- _Aim of the task_
Copy the listing below in full, exactly as given.

- _Data for the task_

Start of Block

/-- Does the buffered write touch one of the elements lo … hi − 1 of the channel's well (R224)? -/
def Channel.touched (x : Channel) (lo hi : Nat) (b : BufWrite) : Bool :=
  match b.loc with
  | .cis a =>
    let cap := x.wsize / 2 ^ x.esz
    anyIn (fun o => decide (x.wbase ≤ o) && decide (o - x.wbase < x.wsize) &&
      decide (((o - x.wbase) / 2 ^ x.esz + cap - lo % cap) % cap < hi - lo)) a b.n
  | _ => false

/-- Slot k's earlier stores to the elements lo … hi − 1 of the well are performed before these are released (R228). -/
def State.beforeRelease (s : State) (k : Nat) (x : Channel) (lo hi : Nat) : State :=
  s.drainIf (fun b => b.slot == k && x.touched lo hi b)

/-- At retirement every stream read consumes VL elements: D, C ← B + VL, REL ← C, and END[k] when C = F (R232, R233); the
elements read are visible to the hart's later accesses (R228). -/
def consume (vl : Nat) (bs : List (Nat × StreamBind)) (s : State) : State :=
  if vl = 0 then s else bs.foldl (fun st p =>
    let c := p.2.d + vl
    match st.chan p.2.chan with
    | none => st
    | some x =>
      let h := st.hart
      let st1 := ((st.beforeRelease st.cur x x.rel c).refreshWell st.cur).setChan p.2.chan { x with rel := c }
      st1.setHart { h with binds := SMap.put h.binds p.1 { p.2 with d := c, c := c },
                           strmf := if x.final = some c then setB h.strmf p.1 true else h.strmf }) s

/-! ## Before the first element -/

/-- The lowest empty slice of a set. -/
def lowestEmpty (h : Hart) (m : BitVec 64) : Option Nat :=
  firstIn (fun i => m.getLsbD i && !h.zFE.getLsbD i) 0 64

/-- The slices that the sources accepted by `p` read from the slice file; bound slices' bits are ignored (R231). -/
def srcSlices (h : Hart) (rs : List Src) (p : Src → Bool) : BitVec 64 :=
  rs.foldl (fun m r => if p r && !(boundTo h r.w r.fl).isSome then m ||| slicesOf r.w r.fl else m) 0

/-- The empty-slice checks of the sources (R89): while any slice they cover is empty the instruction waits, or traps with the
lowest empty one when a source with policy 1 covers an empty one (log 89). -/
def readSlices (rs : List Src) (s : State) (k : State → Res) : Res :=
  match lowestEmpty s.hart (srcSlices s.hart rs fun _ => true) with
  | none => k s
  | some n =>
    if (lowestEmpty s.hart (srcSlices s.hart rs Src.pol)).isSome then
      .trap 0x03 s.hart.eidx.toNat (BitVec.ofNat 64 (0x40 + n)) 0 s
    else .wait s

/-- The empty-mask checks (R90). -/
def readMasks (ms : List (Nat × Bool)) (s : State) (k : State → Res) : Res :=
  match ms with
  | [] => k s
  | (n, p) :: t =>
    if s.hart.mFE.getLsbD n then readMasks t s k
    else if p then .trap 0x03 s.hart.eidx.toNat (BitVec.ofNat 64 (0x100 + n)) 0 s
    else .wait s

/-- The guard mask as a mask read (R82). -/
def guardMask (h : Hart) : List (Nat × Bool) :=
  if h.vmsel.getLsbD 3 then [((h.vmsel.extractLsb' 0 3).toNat, false)] else []

/-- A write to a slice or mask that a restore has not reloaded yet waits for it (R355). -/
def reloadBlocks (s : State) (sh : Shape) : Bool :=
  (s.slot s.cur).reload.isSome &&
  ((dstSlices sh.dsts &&& ~~~ s.hart.zFE) != 0 ||
   (match sh.mdst with | some m => !s.hart.mFE.getLsbD m | none => false) || !s.hart.mFE.getLsbD s.hart.vsatm.toNat)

End of Block

- _Exercise solution_
/-- Does the buffered write touch one of the elements lo … hi − 1 of the channel's well (R224)? -/
def Channel.touched (x : Channel) (lo hi : Nat) (b : BufWrite) : Bool :=
  match b.loc with
  | .cis a =>
    let cap := x.wsize / 2 ^ x.esz
    anyIn (fun o => decide (x.wbase ≤ o) && decide (o - x.wbase < x.wsize) &&
      decide (((o - x.wbase) / 2 ^ x.esz + cap - lo % cap) % cap < hi - lo)) a b.n
  | _ => false

/-- Slot k's earlier stores to the elements lo … hi − 1 of the well are performed before these are released (R228). -/
def State.beforeRelease (s : State) (k : Nat) (x : Channel) (lo hi : Nat) : State :=
  s.drainIf (fun b => b.slot == k && x.touched lo hi b)

/-- At retirement every stream read consumes VL elements: D, C ← B + VL, REL ← C, and END[k] when C = F (R232, R233); the
elements read are visible to the hart's later accesses (R228). -/
def consume (vl : Nat) (bs : List (Nat × StreamBind)) (s : State) : State :=
  if vl = 0 then s else bs.foldl (fun st p =>
    let c := p.2.d + vl
    match st.chan p.2.chan with
    | none => st
    | some x =>
      let h := st.hart
      let st1 := ((st.beforeRelease st.cur x x.rel c).refreshWell st.cur).setChan p.2.chan { x with rel := c }
      st1.setHart { h with binds := SMap.put h.binds p.1 { p.2 with d := c, c := c },
                           strmf := if x.final = some c then setB h.strmf p.1 true else h.strmf }) s

/-! ## Before the first element -/

/-- The lowest empty slice of a set. -/
def lowestEmpty (h : Hart) (m : BitVec 64) : Option Nat :=
  firstIn (fun i => m.getLsbD i && !h.zFE.getLsbD i) 0 64

/-- The slices that the sources accepted by `p` read from the slice file; bound slices' bits are ignored (R231). -/
def srcSlices (h : Hart) (rs : List Src) (p : Src → Bool) : BitVec 64 :=
  rs.foldl (fun m r => if p r && !(boundTo h r.w r.fl).isSome then m ||| slicesOf r.w r.fl else m) 0

/-- The empty-slice checks of the sources (R89): while any slice they cover is empty the instruction waits, or traps with the
lowest empty one when a source with policy 1 covers an empty one (log 89). -/
def readSlices (rs : List Src) (s : State) (k : State → Res) : Res :=
  match lowestEmpty s.hart (srcSlices s.hart rs fun _ => true) with
  | none => k s
  | some n =>
    if (lowestEmpty s.hart (srcSlices s.hart rs Src.pol)).isSome then
      .trap 0x03 s.hart.eidx.toNat (BitVec.ofNat 64 (0x40 + n)) 0 s
    else .wait s

/-- The empty-mask checks (R90). -/
def readMasks (ms : List (Nat × Bool)) (s : State) (k : State → Res) : Res :=
  match ms with
  | [] => k s
  | (n, p) :: t =>
    if s.hart.mFE.getLsbD n then readMasks t s k
    else if p then .trap 0x03 s.hart.eidx.toNat (BitVec.ofNat 64 (0x100 + n)) 0 s
    else .wait s

/-- The guard mask as a mask read (R82). -/
def guardMask (h : Hart) : List (Nat × Bool) :=
  if h.vmsel.getLsbD 3 then [((h.vmsel.extractLsb' 0 3).toNat, false)] else []

/-- A write to a slice or mask that a restore has not reloaded yet waits for it (R355). -/
def reloadBlocks (s : State) (sh : Shape) : Bool :=
  (s.slot s.cur).reload.isSome &&
  ((dstSlices sh.dsts &&& ~~~ s.hart.zFE) != 0 ||
   (match sh.mdst with | some m => !s.hart.mFE.getLsbD m | none => false) || !s.hart.mFE.getLsbD s.hart.vsatm.toNat)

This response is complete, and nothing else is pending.